Все равно попробую пересобрать, вдруг поможет.

----------

## viy

Уточним --- в Хах тот же vim работает?

Т.е. проблема только в консоли?

Тогда:

* надо ставить terminus-font;

* патчить consolefont (это можно сделать и руками, формат diff'ов простой --- добавь строки с "+" и удали с "-");

* прописывать в /etc/rc.conf

KEYMAP="-u ru1" #или что там...

CONSOLEFONT="ter-k16n" #тоже на любителя

UNICODE="yes"

Должно помочь.

----------

## YD

 *viy wrote:*   

> Использование стандартных типов данных (для данной платформы) предпочтительней при условии, что данный тип работает корректно. typedef (а чаще #define'ы в связке с configure) используются как раз для "вынесения за скобки" операций над подобными типами.
> 
> В любом случае --- это вопрос поддержки софта в соответствии со стандартами.

 

А чем typedef противоречит стандартам? (: Очень всё глямурно. Например меня часто упрекают в их использовании "лишних констант" и typedef, зато мне не надо никогда коверкать код чтобы в корне поменять его условия работы. Если говорить конкретно об ООП в C++, то там typedef/define не нужен, vtables делают своё дело, но разумеется со своим overhead. Стандартный тип данных не признаю ни в каком месте кроме локальных на подобии счётчика-итератора и как базовые для формирования своих типов. Стандартные типы хороши для кода в 100 строчек, но не для большого проекта.

----------

## viy

Думаю, что мы говорим об одном и том же в плане typedef'ов. Не важно, что скрывает typedef.

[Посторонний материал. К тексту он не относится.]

/-- The machine stays halted (no request enabled; only the serial one, with IME = 1), is woken, and is dispatched. -/
theorem witness_HaltedStepIdles :
    (Idles (idle false 0x00 0x1F) ∧ ∃ t, step (idle false 0x00 0x1F) = .next t ∧ t.cpu.halted = true) ∧
    (Idles (idle true 0x08 0x08) ∧ ∃ t, step (idle true 0x08 0x08) = .next t ∧ t.cpu.halted = true) ∧
    (Idles (idle false 0x08 0x08) ∧ (idle false 0x08 0x08).cpu.ime = false ∧ ∃ t, step (idle false 0x08 0x08) = .next t ∧ t.cpu.halted = false) ∧
    (Idles (idle true 0x10 0x10) ∧ (idle true 0x10 0x10).cpu.ime = true ∧ ∃ t, step (idle true 0x10 0x10) = .next t ∧ t.cpu.halted = false) ∧
    ((idle true 0x10 0x0F).irq.ifl ||| 0b00111) &&& (idle true 0x10 0x0F).irq.ie = 0 := by
  have key (s : State) (b : Bool) (h : after s (fun t => t.cpu.halted == b) = true) : ∃ t, step s = .next t ∧ t.cpu.halted = b :=
    (after_next h).imp fun _ h => ⟨h.1, by simpa using h.2⟩
  exact ⟨⟨by decide +kernel, key _ true (by decide +kernel)⟩, ⟨by decide +kernel, key _ true (by decide +kernel)⟩,
    ⟨by decide +kernel, by decide +kernel, key _ false (by decide +kernel)⟩,
    ⟨by decide +kernel, by decide +kernel, key _ false (by decide +kernel)⟩, by decide +kernel⟩

theorem witness_StepStops :
    State.reset.cart.image = none ∧
    ({ off with sys := { off.sys with fault := some ⟨0xDD, 0xC000⟩ } } : State).sys.fault = some ⟨0xDD, 0xC000⟩ ∧ off.cart.image ≠ none ∧
    off.sys.fault = none ∧ (regs (fun c => { c with stopped := true }) off).cpu.stopped = true := by decide +kernel

theorem witness_IllegalOpcodeFreezesTheMachine : Fetches (prog [0xDD]) ∧ memRead (prog [0xDD]) (prog [0xDD]).cpu.pc = IllegalOp.opDD.byte := by
  decide +kernel

theorem witness_EveryInstructionCompletes : ∀ k, Instr.nop ≠ .illegal k := by
  intro k
  cases k <;> decide

/-- Each edge of the storage that a push can fall on. -/
theorem witness_PushPopRoundTrip : [0x8002, 0xA001, 0xC001, 0xFEA0, 0xFFFF].all (fun sp : Word =>
    decide (PlainRam off (sp - 1)) && decide (PlainRam off (sp - 2))) = true := by decide +kernel

theorem witness_AddSubtractCompare (o : AluOp) : (AluOp.cp ≠ .and ∧ AluOp.cp ≠ .xor ∧ AluOp.cp ≠ .or) ∧ AluForm o (.alu o .atHL) off (off.readR8 .atHL) ∧ AluForm o (.alu o (.reg .a)) off 0x01 ∧
    AluForm o (.aluImm o 0xFF) off 0xFF := ⟨by decide, .inl ⟨.atHL, rfl, rfl⟩, .inl ⟨.reg .a, rfl, rfl⟩, .inr rfl⟩

theorem witness_LogicOperations : AluForm .and (.alu .and (.reg .b)) off 0x00 ∧ AluForm .xor (.aluImm .xor 0x01) off 0x01 ∧
    AluForm .or (.alu .or .atHL) off (off.readR8 .atHL) := ⟨.inl ⟨.reg .b, rfl, rfl⟩, .inr rfl, .inl ⟨.atHL, rfl, rfl⟩⟩

theorem witness_DecimalAdjust : off.cpu.f.getLsbD 6 = false ∧ (regs (fun c => { c with f := 0x40 }) off).cpu.f.getLsbD 6 = true := by
  decide +kernel

theorem witness_DecimalSumLaw :
    (99 < 100 ∧ (regs (fun c => { c with a := 0x99 }) off).cpu.a = BitVec.ofNat 8 (16 * (99 / 10) + 99 % 10)) ∧
    (0 < 100 ∧ (regs (fun c => { c with a := 0x00 }) off).cpu.a = BitVec.ofNat 8 (16 * (0 / 10) + 0 % 10)) := by decide +kernel

theorem witness_PrefixedRotates (o : RotOp) : ∃ (v res : Byte) (out : Bool), (v = off.cpu.getReg .b ∧ v = memRead off (off.cpu.h ++ off.cpu.l)) ∧
    (let c := BitVec.ofBool (off.cpu.f.getLsbD 4)
     match o with
     | .rlc => res = v.extractLsb' 0 7 ++ v.extractLsb' 7 1 ∧ out = v.getLsbD 7
     | .rrc => res = v.extractLsb' 0 1 ++ v.extractLsb' 1 7 ∧ out = v.getLsbD 0
     | .rl => res = v.extractLsb' 0 7 ++ c ∧ out = v.getLsbD 7
     | .rr => res = c ++ v.extractLsb' 1 7 ∧ out = v.getLsbD 0
     | .sla => res = v.extractLsb' 0 7 ++ 0#1 ∧ out = v.getLsbD 7
     | .sra => res = v.extractLsb' 7 1 ++ v.extractLsb' 1 7 ∧ out = v.getLsbD 0
     | .swap => res = v.extractLsb' 0 4 ++ v.extractLsb' 4 4 ∧ out = false
     | .srl => res = 0#1 ++ v.extractLsb' 1 7 ∧ out = v.getLsbD 0) := by
  cases o <;> exact ⟨off.cpu.getReg .b, _, _, by decide +kernel, rfl, rfl⟩

theorem witness_PrefixRunsExtendedOpcode : memRead (prog [0x37]) (prog [0x37]).cpu.pc = 0x37 := by decide +kernel

/-- A push to plain storage; a store to 0xFF46 with a byte of WRAM and one of HRAM elsewhere; an instruction that stores nothing. -/
theorem witness_MemoryFrame :
    ((∃ t, exec .push_bc off = .next t) ∧ storeAddrs .push_bc off = [0xFFFD, 0xFFFC] ∧ PlainRam off 0xFFFD ∧ PlainRam off 0xFFFC ∧
      ¬SameByte 0xFFFD 0xFFFB ∧ ¬SameByte 0xFFFC 0xFFFB) ∧
    ((∃ t, exec (.ldh_atn_a 0x46) off = .next t) ∧ storeAddrs (.ldh_atn_a 0x46) off = [0xFF46] ∧ PlainRam off 0xFDFF ∧ ¬SameByte 0xFF46 0xFDFF ∧
      PlainRam off 0xFF80 ∧ ¬SameByte 0xFF46 0xFF80 ∧ ¬(0xFF80 : Word).toNat < 0xFEA0) ∧
    ((∃ t, exec .nop off = .next t) ∧ storeAddrs .nop off = []) :=
  ⟨⟨⟨_, rfl⟩, by decide +kernel⟩, ⟨⟨_, rfl⟩, by decide +kernel⟩, ⟨_, rfl⟩, by decide⟩

theorem witness_StorageReadAfterWrite :
    [0x8000, 0x9FFF, 0xA000, 0xBFFF, 0xC000, 0xDDFF, 0xDE00, 0xDFFF, 0xE000, 0xFDFF, 0xFE00, 0xFE9F, 0xFF80, 0xFFFE].all (fun a : Word =>
      decide (PlainRam off a)) = true ∧
    SameByte 0xC000 0xE000 ∧ SameByte 0xDDFF 0xFDFF ∧ SameByte 0xFDFF 0xDDFF ∧ ¬SameByte 0xDE00 0xFE00 ∧ ¬SameByte 0xC000 0xC001 := by
  decide +kernel

theorem witness_UnmappedAccess :
    [0xFEA0, 0xFEFF, 0xFF03, 0xFF08, 0xFF0E, 0xFF10, 0xFF3F, 0xFF4C, 0xFF4F, 0xFF51, 0xFF7F].all (fun a : Word =>
      decide ((0xFEA0 ≤ a.toNat ∧ a.toNat ≤ 0xFEFF) ∨ a = 0xFF03 ∨ (0xFF08 ≤ a.toNat ∧ a.toNat ≤ 0xFF0E) ∨
        (0xFF10 ≤ a.toNat ∧ a.toNat ≤ 0xFF3F) ∨ (0xFF4C ≤ a.toNat ∧ a.toNat ≤ 0xFF4F) ∨ (0xFF51 ≤ a.toNat ∧ a.toNat ≤ 0xFF7F))) = true := by
  decide +kernel

theorem witness_CartridgeController :
    off.cart.banked = false ∧ banked.cart.banked = true ∧ banked.cart.bankMode = false ∧ (memWrite banked 0x6000 0x01).cart.bankMode = true ∧
    (memWrite banked 0x6000 0x01).cart.banked = true ∧ banked.params.mbc1ModeWrite = .bit0 ∧
    ({ banked with params := { banked.params with mbc1ModeWrite := .toggle } } : State).cart.banked = true ∧
    (0x1FFF : Word).toNat < 0x2000 ∧ 0x2000 ≤ (0x2000 : Word).toNat ∧ (0x3FFF : Word).toNat < 0x4000 ∧ 0x4000 ≤ (0x4000 : Word).toNat ∧
    (0x5FFF : Word).toNat < 0x6000 ∧ 0x6000 ≤ (0x6000 : Word).toNat ∧ (0x7FFF : Word).toNat < 0x8000 := by decide +kernel

theorem witness_RomReads :
    banked.cart.image = some bank64 ∧ Memory.get bank64.bytes 0x147 ≠ 0 ∧ off.cart.image = some { size := 0x8000, bytes := [] } ∧
    Memory.get [] 0x147 = 0 ∧ banked.bus.overlay = false ∧
    ({ banked with bus := { banked.bus with overlay := true } } : State).bus.overlay = true ∧ (0x00FF : Word).toNat < 0x100 ∧
    0x100 ≤ (0x0100 : Word).toNat ∧ (0x3FFF : Word).toNat < 0x4000 ∧ 0x4000 ≤ (0x7FFF : Word).toNat ∧ (0x7FFF : Word).toNat < 0x8000 := by
  decide +kernel

theorem witness_OverlayOneWay : ∃ t, step (prog [0x00]) = .next t :=
  (after_next (p := fun _ => true) (by decide +kernel)).imp fun _ h => h.1

theorem witness_LcdcWrite :
    State.reset.video.lcdc.getLsbD 7 = true ∧ (0x11 : Byte).getLsbD 7 = false ∧ off.video.lcdc.getLsbD 7 = false ∧
    (0x91 : Byte).getLsbD 7 = true := by decide +kernel

theorem witness_JoypadPort :
    (poke 0xFF00 [0x20] off).joypad.jsel = 0b10 ∧ (poke 0xFF00 [0x10] off).joypad.jsel = 0b01 ∧ (poke 0xFF00 [0x30] off).joypad.jsel = 0b11 ∧
    (poke 0xFF00 [0x00] off).joypad.jsel = 0b00 ∧ off.joypad.buttons.get .up = false ∧
    (setButton .up true off).joypad.buttons.get .up = true := by decide +kernel

/-- One state for each clause, in order. -/
theorem witness_InterruptPass :
    let at' (ime halted : Bool) (ie ifl : Byte) : State :=
      regs (fun c => { c with ime := ime, halted := halted }) (poke 0xFFFF [ie] (poke 0xFF0F [ifl] off))
    let p (s : State) : BitVec 5 := s.irq.ifl &&& s.irq.ie
    let s1 := at' true false 0x1F 0x1F
    let s2 := at' true false 0x1E 0x1F
    let s3 := at' true false 0x14 0x1F
    let s4 := at' true false 0x18 0x1F
    let s5 := at' true false 0x08 0x1F
    let s6 := at' false true 0x01 0x01
    let s7 := at' false true 0x01 0x02
    let s8 := at' false false 0x1F 0x1F
    (s1.cpu.ime = true ∧ (p s1).getLsbD 0 = true) ∧ (s2.cpu.ime = true ∧ (p s2).getLsbD 0 = false ∧ (p s2).getLsbD 1 = true) ∧
    (s3.cpu.ime = true ∧ (p s3).getLsbD 0 = false ∧ (p s3).getLsbD 1 = false ∧ (p s3).getLsbD 2 = true) ∧
    (s4.cpu.ime = true ∧ (p s4).getLsbD 0 = false ∧ (p s4).getLsbD 1 = false ∧ (p s4).getLsbD 2 = false ∧ (p s4).getLsbD 4 = true) ∧
    (s5.cpu.ime = true ∧ p s5 &&& 0b10111 = 0) ∧ (s6.cpu.ime = false ∧ p s6 ≠ 0 ∧ s6.cpu.halted = true) ∧
    (s7.cpu.ime = false ∧ p s7 = 0) ∧ (s8.cpu.ime = false ∧ s8.cpu.halted = false) := by decide +kernel

theorem witness_AtMostOneDispatchPerStep :
    ∃ t, step (poke 0xFFFF [0x01] (poke 0xFF0F [0x01] (prog [0xFB]))) = .next t ∧ t.sys.dispatchT = 16 ∧ t.sys.fault = none := by
  obtain ⟨t, h, p⟩ := after_next (s := poke 0xFFFF [0x01] (poke 0xFF0F [0x01] (prog [0xFB])))
    (p := fun t => decide (t.sys.dispatchT = 16) && decide (t.sys.fault = none)) (by decide +kernel)
  simp only [Bool.and_eq_true, decide_eq_true_eq] at p
  exact ⟨t, h, p⟩

theorem witness_ImeWriters : (∃ t, exec .ei off = .next t) ∧ (∃ t, exec .di off = .next t) ∧ ∃ t, exec .nop off = .next t :=
  ⟨⟨_, rfl⟩, ⟨_, rfl⟩, _, rfl⟩

theorem witness_DividerRate : 0 < off.params.timerTick ∧ off.timer.tsub = 0 ∧ off.timer.dsub = 0 := by decide +kernel

theorem witness_CounterRate :
    let s := poke 0xFF07 [0x05] off
    (0 < s.params.timerTick ∧ s.timer.tsub = 0 ∧ s.timer.tac.getLsbD 2 = true ∧ s.timer.tacc = 0 ∧ 15 < 1 * s.params.timerTick ∧
      s.timer.tima ≠ 0xFF) ∧ (poke 0xFF05 [0xFF] s).timer.tima = 0xFF ∧ (poke 0xFF07 [0x01] off).timer.tac.getLsbD 2 = false := by decide +kernel

theorem witness_VisibleLine :
    (State.reset.video.mode = .oamScan ∧ State.reset.video.vclock = 0 ∧ State.reset.video.ly.toNat < 143) ∧
    ({ State.reset with video := { State.reset.video with ly := 142 } } : State).video.ly.toNat < 143 ∧ 79 < 80 ∧ 251 < 252 ∧ 455 < 456 ∧
    (videoCycles 251 State.reset).video.mode = .drawing ∧ (videoCycles 251 State.reset).video.vclock = 171 := by
  decide +kernel

/-- The start of a frame with interrupts masked, with VBlank enabled, and with nothing to dispatch; and the cycle that enters VBlank. -/
theorem witness_WholeFrame :
    (State.reset.video.mode = .oamScan ∧ State.reset.video.vclock = 0 ∧ State.reset.video.ly = 0 ∧ State.reset.cpu.ime = false) ∧
    ((regs (fun c => { c with ime := true }) (poke 0xFFFF [0x01] State.reset)).cpu.ime = true ∧
      (poke 0xFFFF [0x01] State.reset).irq.ie.getLsbD 0 = true ∧ (poke 0xFFFF [0x01] State.reset).video = State.reset.video) ∧
    ((poke 0xFFFF [0x1C] State.reset).irq.ifl ||| 0b00011) &&& (poke 0xFFFF [0x1C] State.reset).irq.ie &&& 0b10111 = 0 ∧
    (let u : Video := { State.reset.video with mode := .hblank, vclock := 203, ly := 143 }
     (u.mode = .hblank ∧ u.vclock = 203 ∧ u.ly = 143) ∧ ¬({ u with ly := 142 } : Video).ly = 143) := by decide +kernel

Надо стараться использовать то, что стандартизовано (тот же wchar тип). И typedef в этом помогает, особенно если стандартная реализация хромает и требуются надстройки.

Я работаю больше в с. Для OO в последнее время python использую.

----------

## dish

Да, gvim нормально работает.

 *viy wrote:*   

> * надо ставить terminus-font;
> 
> * патчить consolefont (это можно сделать и руками, формат diff'ов простой --- добавь строки с "+" и удали с "-");
> 
> * прописывать в /etc/rc.conf
> ...

 

Все стоит уже. Видимо, патч криво встал...

Пропатчу руками.

Кстати, документ Сергея Кулешова устаревший.

Он рекомендует делать по тому, который в Wiki.

----------

## dish

Локаль в итоге встала, но:

возникли некоторые траблы с qt-шными приложениями  :Sad: 

Пришлось откатиться назад на koi8  :Sad: 

xmule и valknut все равно не заработали с русским поиском  :Sad: 

Спасибо всем!!!

----------

## kon

Тыры пыры, быстрые какие все.

Работает поиск русских файлов в aMule.

www.assi.ru/screen.png

Так что, может быть, проблема в 2Р2 клиентах, которые Вы используете.

Локаль, естественно, ru_RU.UTF-8

Опять же интересно с какими QT приложениями траблы?

----------

## dish

aMule это хорошо, только он у меня вылетает при создании хешей для 40 гигов мп3  :Sad: 

А для DC я вообще никаких других, кроме valknut, не знаю.

Проблемы с КуТе не злостные, krusader, korganizer, и т.п. Лекарство нашел, но пока времени нет (со шрифтами и кодировками надо играть).  :Sad: 

Сдам сессию и тогда полностью перейду на UTF-8.

Позвольте спросить: а в чем приимущества UTF8-локали перед KOI8-локалью?

----------

## viy

Для 2-х языков преимуществ почти нет, если брать только тебя. С другой стороны, данные в utf-8 увидят все без гемоороя с перекодировками и сменой локали (если у "всех" тоже utf-8  :Wink: )

Если же надо пользоваться 3-мя и более языками сразу (один из них Английский), то других вариантов и нет.

----------

## dish

Спасибо!

----------

## Balancer

Даже с двумя языками в UTF-8 легко получить кучу преимуществ  :Smile:  Скажем, ни в одной однобайтовой кодировке с русским нет одновременно литературных кавычек и псевдографики  :Smile:  А если ещё греческих буковок захочется, чтобы в формуле указать?  :Smile: 

----------